[Problem to solve]: Every entry must be given again exactly as it is written.

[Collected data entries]
┄┄┄┄┄┄

theorem State.clockLaws_requested {s t : State} (h : s.Requested t) (hs : s.clockLaws) : t.clockLaws := by
  have work : ∀ {u v : State}, u.onlyMonitorAndList v → u.clockLaws → v.clockLaws := fun hf hu =>
    State.onlyMonitorAndList_law hf (fun _ _ _ _ h => h) hu
  cases h with
  | apart core intake links profile lines =>
    rw [core]
    exact hs
  | bound n pack valid new =>
    refine work (s.bindSeat_frame ..) ?_
    rw [s.bindTables_eq]
    exact hs
  | released n => exact work (s.releaseSeat_frame n) hs
  | grouped f group => exact State.mapSeats_law f (fun _ _ h => h) hs
  | restarted setup => exact work s.restartBound_frame (State.restartTables_law (fun _ _ _ _ h => h) hs)
  | curved c valid setup => exact State.mapSeats_law (P := State.clockLaws) _ (fun _ _ h => h) hs
  | written number v range => exact State.clockLaws_writeParameter hs range v
  | seen x picked enabled => exact hs
  | acked x picked held enabled => exact work (s.listWork_acknowledgeAll ..).frame hs
  | started length range setup idle =>
    refine work (State.onlyMonitorAndList_startMonitors _) ?_
    obtain ⟨hp, hq, hm, hd, -, -, hw⟩ := hs
    exact ⟨hp, hq, hm, hd, Nat.zero_le _, range, hw⟩
  | scheduled length range =>
    refine work (State.onlyMonitorAndList_evaluate ..) ?_
    obtain ⟨hp, hq, hm, hd, hc, -, hw⟩ := hs
    exact ⟨hp, hq, hm, hd, hc, range, hw⟩
  | recessed sitting => exact work (State.onlyMonitorAndList_recessMonitors _) hs
  | resumed recess => exact work (State.onlyMonitorAndList_evaluate ..) hs
  | ended => exact work (State.onlyMonitorAndList_mapMonitors ..) hs
  | granted n sitting bound off room => exact work (State.onlyMonitorAndList_granted ..) hs
  | replaced n oldest rest sitting bound off floor => exact work (State.onlyMonitorAndList_replaced ..) hs
  | withdrawn n sitting => exact work (State.onlyMonitorAndList_withdrawn ..) hs
  | cleared sitting => exact work (State.onlyMonitorAndList_withdrawn ..) hs

theorem State.processReport_frame (s : State) (rep : Report) : ∃ v l,
    State.onlyMonitorAndList { s with seats := v, strays := l } (s.processReport rep) := by
  simp only [State.processReport]
  split
  · exact ⟨_, _, s.changeSeat_spec ..⟩
  · exact ⟨s.seats, _, State.onlyMonitorAndList_refl _⟩

theorem State.minuteSeats_frame (s : State) (who : Seat → Bool) : State.onlyMonitorAndList
    (s.mapSeats fun n r => if who n then r.ageMinute s.params.estimatorWindow else r) (s.minuteSeats who) := by
  simp only [State.minuteSeats]
  exact State.onlyMonitorAndList_evaluate ..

┄┄┄┄┄┄

[Result for this exercise]:
theorem State.clockLaws_requested {s t : State} (h : s.Requested t) (hs : s.clockLaws) : t.clockLaws := by
  have work : ∀ {u v : State}, u.onlyMonitorAndList v → u.clockLaws → v.clockLaws := fun hf hu =>
    State.onlyMonitorAndList_law hf (fun _ _ _ _ h => h) hu
  cases h with
  | apart core intake links profile lines =>
    rw [core]
    exact hs
  | bound n pack valid new =>
    refine work (s.bindSeat_frame ..) ?_
    rw [s.bindTables_eq]
    exact hs
  | released n => exact work (s.releaseSeat_frame n) hs
  | grouped f group => exact State.mapSeats_law f (fun _ _ h => h) hs
  | restarted setup => exact work s.restartBound_frame (State.restartTables_law (fun _ _ _ _ h => h) hs)
  | curved c valid setup => exact State.mapSeats_law (P := State.clockLaws) _ (fun _ _ h => h) hs
  | written number v range => exact State.clockLaws_writeParameter hs range v
  | seen x picked enabled => exact hs
  | acked x picked held enabled => exact work (s.listWork_acknowledgeAll ..).frame hs
  | started length range setup idle =>
    refine work (State.onlyMonitorAndList_startMonitors _) ?_
    obtain ⟨hp, hq, hm, hd, -, -, hw⟩ := hs
    exact ⟨hp, hq, hm, hd, Nat.zero_le _, range, hw⟩
  | scheduled length range =>
    refine work (State.onlyMonitorAndList_evaluate ..) ?_
    obtain ⟨hp, hq, hm, hd, hc, -, hw⟩ := hs
    exact ⟨hp, hq, hm, hd, hc, range, hw⟩
  | recessed sitting => exact work (State.onlyMonitorAndList_recessMonitors _) hs
  | resumed recess => exact work (State.onlyMonitorAndList_evaluate ..) hs
  | ended => exact work (State.onlyMonitorAndList_mapMonitors ..) hs
  | granted n sitting bound off room => exact work (State.onlyMonitorAndList_granted ..) hs
  | replaced n oldest rest sitting bound off floor => exact work (State.onlyMonitorAndList_replaced ..) hs
  | withdrawn n sitting => exact work (State.onlyMonitorAndList_withdrawn ..) hs
  | cleared sitting => exact work (State.onlyMonitorAndList_withdrawn ..) hs

theorem State.processReport_frame (s : State) (rep : Report) : ∃ v l,
    State.onlyMonitorAndList { s with seats := v, strays := l } (s.processReport rep) := by
  simp only [State.processReport]
  split
  · exact ⟨_, _, s.changeSeat_spec ..⟩
  · exact ⟨s.seats, _, State.onlyMonitorAndList_refl _⟩

theorem State.minuteSeats_frame (s : State) (who : Seat → Bool) : State.onlyMonitorAndList
    (s.mapSeats fun n r => if who n then r.ageMinute s.params.estimatorWindow else r) (s.minuteSeats who) := by
  simp only [State.minuteSeats]
  exact State.onlyMonitorAndList_evaluate ..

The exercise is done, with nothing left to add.